Nicknamed the "Tonka" by the British, their first prototype (XX946) made its maiden flight on 30 October 1974 from BAC Warton. The first full production Tornado GR1 (ZA319) flew on 10 July 1979 from Warton. The first RAF Tornados (ZA320 and ZA322) were delivered to the TTTE at RAF Cottesmore on 1 July 1980. Crew that qualified from the TTTE went onto the Tornado Weapons Conversion Unit (TWCU), which formed on 1 August 1981 at RAF Honington, before being posted to a front-line squadron. No. IX (B) Squadron became the first front-line squadron in the world to operate the Tornado when it reformed on 1 June 1982, having received its first Tornado GR1 ZA586 on 6 January 1982. No. IX (B) Squadron was declared strike combat ready to the Supreme Allied Commander Europe (SACEUR) in January 1983. Two more squadrons were formed at RAF Marham in 1983 – No. 617 Squadron on 1 January and No. 27 Squadron on 12 August. The first RAF Tornado GR1 loss was on 27 September 1983 when ZA586 suffered complete electrical failure and crashed. Navigator Flt. Lt. Nigel Nickles ejected but the pilot Sqn. Ldr. Michael Stephens died in the crash after ordering ejection. In January 1984, the TWCU became No. 45 (Reserve) Squadron.

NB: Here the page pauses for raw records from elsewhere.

-- ==== Sys2Proof/WellFormed.lean ====
section
/-! DEFINITION. Which instruction terms the encoding can carry: every field value assigned (R168 to R181) and no field
that the maps mark res0 in use. The decoder refuses a word that reads as a term failing `fieldsAssigned` as
ILLEGAL_OPCODE and one failing `fieldsReserved` as RES_FIELD (R167). -/

namespace Sys2Proof

/-- A lane-type code of R176 that is assigned. -/
def laneAny (t : Fin 16) : Bool := decide (t.val ≤ 11)
/-- An integer lane-type code, .i8 to .n64. -/
def laneInt (t : Fin 16) : Bool := decide (t.val ≤ 7)
/-- A signed integer lane-type code, .i8 to .i64. -/
def laneSigned (t : Fin 16) : Bool := decide (t.val ≤ 3)
/-- A floating lane-type code, .h .bf .f .e8m10. -/
def laneFloat (t : Fin 16) : Bool := decide (8 ≤ t.val) && decide (t.val ≤ 11)
/-- The format codes of QNT, QNT.ns and DQN: 2 to 9 and 19 to 26 (R177). -/
def fmtQuant (f : Fin 32) : Bool :=
  (decide (2 ≤ f.val) && decide (f.val ≤ 9)) || (decide (19 ≤ f.val) && decide (f.val ≤ 26))
/-- The format codes of SRND: 3 to 9 and 19 to 24 (R177). -/
def fmtSrnd (f : Fin 32) : Bool :=
  (decide (3 ≤ f.val) && decide (f.val ≤ 9)) || (decide (19 ≤ f.val) && decide (f.val ≤ 24))
/-- The number of registers in a group of HAD, n / 4 (R177). -/
def hadRegs (n32 : Bool) : Nat := if n32 then 8 else 4
/-- The first register of a HAD group is a multiple of n / 4 (R177). -/
def hadAligned (n32 : Bool) (r : Fin 32) : Bool := r.val % hadRegs n32 == 0
/-- The control-register numbers that R180, R342, R365 and R383 assign. -/
def csrAssigned (n : Nat) : Bool :=
  decide (n ≤ 0x004) || (decide (0x008 ≤ n) && decide (n ≤ 0x00A)) ||
  (decide (0x010 ≤ n) && decide (n ≤ 0x016)) || (decide (0x018 ≤ n) && decide (n ≤ 0x01A)) ||
  (decide (0x020 ≤ n) && decide (n ≤ 0x025)) || (decide (0x100 ≤ n) && decide (n ≤ 0x14F)) ||
  (decide (0x200 ≤ n) && decide (n ≤ 0x203)) || (decide (0x208 ≤ n) && decide (n ≤ 0x20B)) ||
  (decide (0x210 ≤ n) && decide (n ≤ 0x211)) || (decide (0x218 ≤ n) && decide (n ≤ 0x21A)) ||
  (decide (0x220 ≤ n) && decide (n ≤ 0x221)) || (decide (0x240 ≤ n) && decide (n ≤ 0x247))

/-- Every field holds a value the maps of R169 to R181 assign. -/
def Instr.fieldsAssigned : Instr → Bool
  | .add _ _ _ _ => true
  | .sub _ _ _ _ => true
  | .mul _ _ _ _ => true
  | .mulh _ _ _ _ => true
  | .mulhu _ _ _ _ => true
  | .div _ _ _ _ => true
  | .divu _ _ _ _ => true
  | .rem _ _ _ _ => true
  | .remu _ _ _ _ => true
  | .and _ _ _ _ => true
  | .or _ _ _ _ => true
  | .xor _ _ _ _ => true
  | .andn _ _ _ _ => true
  | .shl _ _ _ _ => true
  | .shr _ _ _ _ => true
  | .sra _ _ _ _ => true
  | .ror _ _ _ _ => true
  | .min _ _ _ _ => true
  | .max _ _ _ _ => true
  | .minu _ _ _ _ => true
  | .maxu _ _ _ _ => true
  | .addCw _ _ _ _ => true
  | .andCw _ _ _ _ => true
  | .orCw _ _ _ _ => true
  | .xorCw _ _ _ _ => true
  | .shlCw _ _ _ _ => true
  | .shrCw _ _ _ _ => true
  | .sraCw _ _ _ _ => true
  | .mulCw _ _ _ _ => true
  | .cmpeq _ _ _ _ => true
  | .cmpne _ _ _ _ => true
  | .cmplt _ _ _ _ => true
  | .cmpge _ _ _ _ => true
  | .cmpltu _ _ _ _ => true
  | .cmpgeu _ _ _ _ => true
  | .cmpeqCw _ _ _ _ => true
  | .cmpneCw _ _ _ _ => true
  | .cmpltCw _ _ _ _ => true
  | .cmpltuCw _ _ _ _ => true
  | .pand _ _ _ _ => true
  | .por _ _ _ _ => true
  | .pxor _ _ _ _ => true
  | .pandn _ _ _ _ => true
  | .pmovx _ _ _ => true
  | .extu _ _ _ _ => true
  | .exts _ _ _ _ => true
  | .ins _ _ _ _ => true
  | .clz _ _ _ => true
  | .ctz _ _ _ => true
  | .popc _ _ _ => true
  | .brev _ _ _ => true
  | .bswap _ _ _ => true
  | .extuCw _ _ _ _ => true
  | .extsCw _ _ _ _ => true
  | .insCw _ _ _ _ => true
  | .ldc _ _ _ => true
  | .lea _ _ _ _ => true
  | .adda _ _ _ _ => true
  | .pfmt _ _ _ => true
  | .sfmt _ _ _ _ => true
  | .leaCw _ _ _ _ => true
  | .addaCw _ _ _ _ => true
  | .sfmtCw _ _ _ _ => true
  | .br _ _ => true
  | .call _ _ => true
  | .jr _ _ => true
  | .ret _ => true
  | .loop _ _ _ len => decide (1 ≤ len.val)
  | .endTask _ => true
  | .lbrk _ _ => true
  | .vfromx _ _ _ _ => true
  | .vtox _ _ _ => true
  | .vtoxh _ _ _ => true
  | .vsplatx _ _ _ => true
  | .ltld _ _ => true
  | .sample _ _ _ _ => true
  | .topkm _ _ _ _ => true
  | .own _ _ _ _ => true
  | .ldN _ _ _ _ _ => true
  | .ldI _ _ _ _ _ => true
  | .ldCw _ _ _ _ _ => true
  | .st _ _ _ _ _ => true
  | .stCw _ _ _ _ _ => true
  | .vld _ _ _ _ => true
  | .vst _ _ _ _ => true
  | .vldx _ _ _ _ _ => true
  | .vstx _ _ _ _ _ => true
  | .gld _ _ _ sc _ ord => (!ord || decide (sc.val ≤ 4))
  | .gst _ _ _ sc _ _ ord => (!ord || decide (sc.val ≤ 4))
  | .gvld _ _ _ sc ord => (!ord || decide (sc.val ≤ 4))
  | .gvst _ _ _ sc _ ord => (!ord || decide (sc.val ≤ 4))
  | .gpfDc _ _ _ => true
  | .gpfLlc _ _ _ => true
  | .aadd _ _ _ _ _ _ => true
  | .aand _ _ _ _ _ _ => true
  | .aor _ _ _ _ _ _ => true
  | .axor _ _ _ _ _ _ => true
  | .amin _ _ _ _ _ _ _ => true
  | .amax _ _ _ _ _ _ _ => true
  | .aswp _ _ _ _ _ _ => true
  | .acas _ _ _ _ _ _ => true
  | .afadd _ _ _ _ _ => true
  | .vaor _ _ _ _ _ => true
  | .fenceAcq _ sc => decide (sc.val ≤ 4)
  | .fenceRel _ sc => decide (sc.val ≤ 4)
  | .fenceFull _ sc => decide (sc.val ≤ 4)
  | .tset _ _ _ => true
  | .tgen _ _ _ => true
  | .bara _ _ => true
  | .bard _ _ => true
  | .barq _ _ _ => true
  | .rdef _ _ _ => true
  | .radvHd _ _ _ => true
  | .radvTl _ _ _ => true
  | .rqry _ _ _ => true
  | .bind _ _ _ => true
  | .unbind _ _ => true
  | .hpin _ _ _ => true
  | .hdem _ _ _ => true
  | .hevt _ _ => true
  | .send _ _ _ => true
  | .sendv _ _ _ => true
  | .reply _ _ _ => true
  | .dec _ _ _ => true
  | .msgrd _ _ _ => true
  | .spawn _ _ _ _ _ => true
  | .cpy _ _ _ _ => true
  | .cpys _ _ _ _ => true
  | .efq _ _ _ _ => true
  | .coll _ _ _ _ => true
  | .gmask _ _ _ _ => true
  | .gstep _ _ _ _ => true
  | .csrr _ _ num => csrAssigned num.val
  | .csrw _ _ num => csrAssigned num.val && !(decide (0x020 ≤ num.val) && decide (num.val ≤ 0x025))
  | .trap _ _ => true
  | .hbt _ => true
  | .brk _ => true
  | .trc _ _ => true
  | .cdo _ _ => true
  | .cdc _ _ => true
  | .cdp _ _ _ => true
  | .vadd _ _ _ _ sat t => laneAny t && (!sat || decide (t.val ≤ 7))
  | .vsub _ _ _ _ sat t => laneAny t && (!sat || decide (t.val ≤ 7))
  | .vmul _ _ _ _ t => laneAny t
  | .vfma _ _ _ _ t => laneFloat t
  | .vmin _ _ _ _ t => laneAny t
  | .vmax _ _ _ _ t => laneAny t
  | .vand _ _ _ _ => true
  | .vor _ _ _ _ => true
  | .vxor _ _ _ _ => true
  | .vandn _ _ _ _ => true
  | .vshl _ _ _ _ t => laneInt t
  | .vshr _ _ _ _ t => laneInt t
  | .vceq _ _ _ _ t => laneAny t
  | .vclt _ _ _ _ t => laneAny t
  | .vcle _ _ _ _ t => laneAny t
  | .vsel _ _ _ _ => true
  | .vabs _ _ _ t => (laneSigned t || laneFloat t)
  | .vneg _ _ _ t => (laneSigned t || laneFloat t)
  | .vdot _ _ _ _ t => (t.val == 0 || t.val == 4 || t.val == 9)
  | .vperm _ _ _ _ => true
  | .vzipl _ _ _ _ _ => true
  | .vziph _ _ _ _ _ => true
  | .vuzpe _ _ _ _ _ => true
  | .vuzpo _ _ _ _ _ => true
  | .vredadd _ _ _ t => (t.val == 2 || t.val == 3 || t.val == 6 || t.val == 7 || t.val == 10)
  | .vredmax _ _ _ t => laneAny t
  | .vredmin _ _ _ t => laneAny t
  | .vaddCw _ _ _ _ _ => true
  | .vmulCw _ _ _ _ _ => true
  | .vfmaCw _ _ _ _ t => decide (2 ≤ t.val)
  | .vcvtRne _ _ _ src _ t => laneAny t && laneAny src
  | .vcvtRtz _ _ _ src _ t => laneAny t && laneAny src
  | .vcvtRmi _ _ _ src _ t => laneAny t && laneAny src
  | .vcvtRpi _ _ _ src _ t => laneAny t && laneAny src
  | .qnt _ _ _ _ fmt => fmtQuant fmt
  | .qntNs _ _ _ _ fmt => fmtQuant fmt
  | .dqn _ _ _ _ fmt => fmtQuant fmt
  | .ltd _ _ _ _ => true
  | .lte _ _ _ _ => true
  | .had _ d a _ n32 => hadAligned n32 d && hadAligned n32 a
  | .hadInv _ d a _ n32 => hadAligned n32 d && hadAligned n32 a
  | .rngCore _ _ _ => true
  | .rngIdx _ _ _ => true
  | .srnd _ _ _ _ fmt => fmtSrnd fmt
  | .exp2 _ _ _ => true
  | .log2 _ _ _ => true
  | .rcp _ _ _ => true
  | .rsq _ _ _ => true
  | .sqrt _ _ _ => true
  | .tanh _ _ _ => true
  | .msmrg _ _ _ => true
  | .mma _ _ _ _ _ => true
  | .mmas _ _ _ _ _ => true
  | .mmat _ _ _ _ _ => true
  | .czero _ _ => true
  | .cscl _ _ _ => true
  | .ccvt _ _ _ => true
  | .cadd _ _ _ => true
  | .mdrain _ => true
  | .mqry _ _ => true
  | .mxcfg _ _ => true
  | .stalledIssueResume _ => true
  | .breakpointHalt _ _ => true
  | .debugHalt _ => true
  | .messageArrival _ => true
  | .barrowRefill _ => true
  | .decArrival _ => true
  | .taskDispatch _ => true
  | .waitAging _ _ => true
  | .taskBudget _ => true
  | .taskEndRelease _ => true
  | .bufferedMessageSend _ _ => true
  | .lateFault _ => true
  | .globalRequestAtHome _ _ _ => true
  | .atomicPerform _ _ _ => true
  | .orderedAtomicSend _ _ => true
  | .globalResponse _ _ => true
  | .ackTimeout _ _ => true
  | .crierOrder _ => true
  | .replicaUpdate _ => true
  | .gackExpose _ => true
  | .fwdStoreRemoteVisible _ _ => true
  | .pageWalk _ _ => true
  | .demandServiceExpiry _ => true
  | .parityUpdate _ _ => true
  | .frameZero _ _ => true
  | .engineCommandAccept _ _ => true
  | .engineBlockSend _ _ _ => true
  | .engineBlockArrival _ _ _ _ => true
  | .blockResend _ _ _ => true
  | .engineCommandComplete _ _ => true
  | .collMatch _ _ _ => true
  | .grammarExecute _ _ => true
  | .mxuStart _ => true
  | .mmaRetire _ => true
  | .czeroRetire _ => true
  | .csclRetire _ => true
  | .caddRetire _ => true
  | .sqDoorbell _ _ => true
  | .launchPacket _ => true
  | .graphPacket _ => true
  | .translationInvalidate _ => true
  | .translationInvalidateApply _ => true
  | .invalidateComplete _ => true
  | .dieApplyLaunch _ => true
  | .mapUpdate _ => true
  | .gangGrant _ _ => true
  | .gangComplete _ _ => true
  | .jobCompletionRecord _ => true
  | .preemptStart _ => true
  | .preemptSave _ _ => true
  | .preemptSaveComplete _ _ => true
  | .gangResume _ _ => true
  | .cqhead _ _ => true
  | .abort _ => true
  | .fqdb _ _ => true
  | .gevent _ => true
  | .bar0RegisterWrite _ _ => true
  | .graphKernelComplete _ => true
  | .jobStop _ => true
  | .jobTimeout _ => true
  | .heartbeat _ => true
  | .heartbeatIntervalEnd _ => true
  | .parityLocal _ => true
  | .dieHeartbeat _ => true
  | .dieHeartbeatTimeout _ => true
  | .peerVote _ => true
  | .spareCoreTakeover _ => true
  | .instanceReplay _ _ _ => true
  | .replayRootRestore _ _ _ => true
  | .gangReplay _ _ => true
  | .jobReplay _ => true
  | .domainInstanceEnd _ _ _ => true
  | .stripeRebuild _ _ => true
  | .ptpMessage _ => true
  | .powerGood _ => true
  | .packageReset => true
  | .firmwareImage _ => true
  | .setPlim _ => true
  | .getVersion => true
  | .getCapabilities => true
  | .negotiateAlgorithms => true
  | .getDigests _ => true
  | .getCertificate _ => true
  | .challenge _ _ => true
  | .getMeasurements _ => true
  | .readingRequest _ => true
  | .readingStart _ _ => true
  | .readingEnd _ => true
  | .haltDie _ => true
  | .resumeDie _ => true
  | .dbgctl _ _ => true
  | .dbgstat _ _ => true
  | .trcctl _ _ => true
  | .slctl _ _ => true
  | .debugRegisterWrite _ _ _ => true
  | .debugPathAccess _ _ => true
  | .traceRecordWrite _ => true
  | .stateLogRecordWrite _ => true
  | .droopCapture _ _ => true
  | .droopHoldoffExpiry _ _ => true
  | .dieCacheTakesStore _ _ => true
  | .residencyRequestAtSlice _ _ _ => true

RAF Germany (RAFG) began receiving Tornados after the formation of No. XV (Designate) Squadron on 1 September 1983 at RAF Laarbruch followed by No. 16 (Designate) Squadron in January 1984 (both Buccaneer squadrons). They were then joined by No. 20 (Designate) Squadron in May 1984 (who were operating the SEPECAT Jaguar GR1 from RAF Brüggen). Unlike the Tornado squadrons based in the UK which were under control of the British military, those stationed in RAFG were under the control of SACEUR, with the aircraft on Quick Reaction Alert (Nuclear), "QRA (N)", being equipped with the WE.177 nuclear bomb. In the event of the Cold War going 'hot', the majority of RAFG Tornado squadrons were tasked with destroying Warsaw Pact airfields and surface-to-air missile (SAM) sites in East Germany. While No. 20 Squadron was given a separate responsibility of destroying bridges over the rivers Elbe and Weser to prevent Warsaw Pact forces from advancing. By early 1985, Nos. XV, 16 and 20 Squadrons at RAF Laarbruch had been declared strike combat ready to SACEUR.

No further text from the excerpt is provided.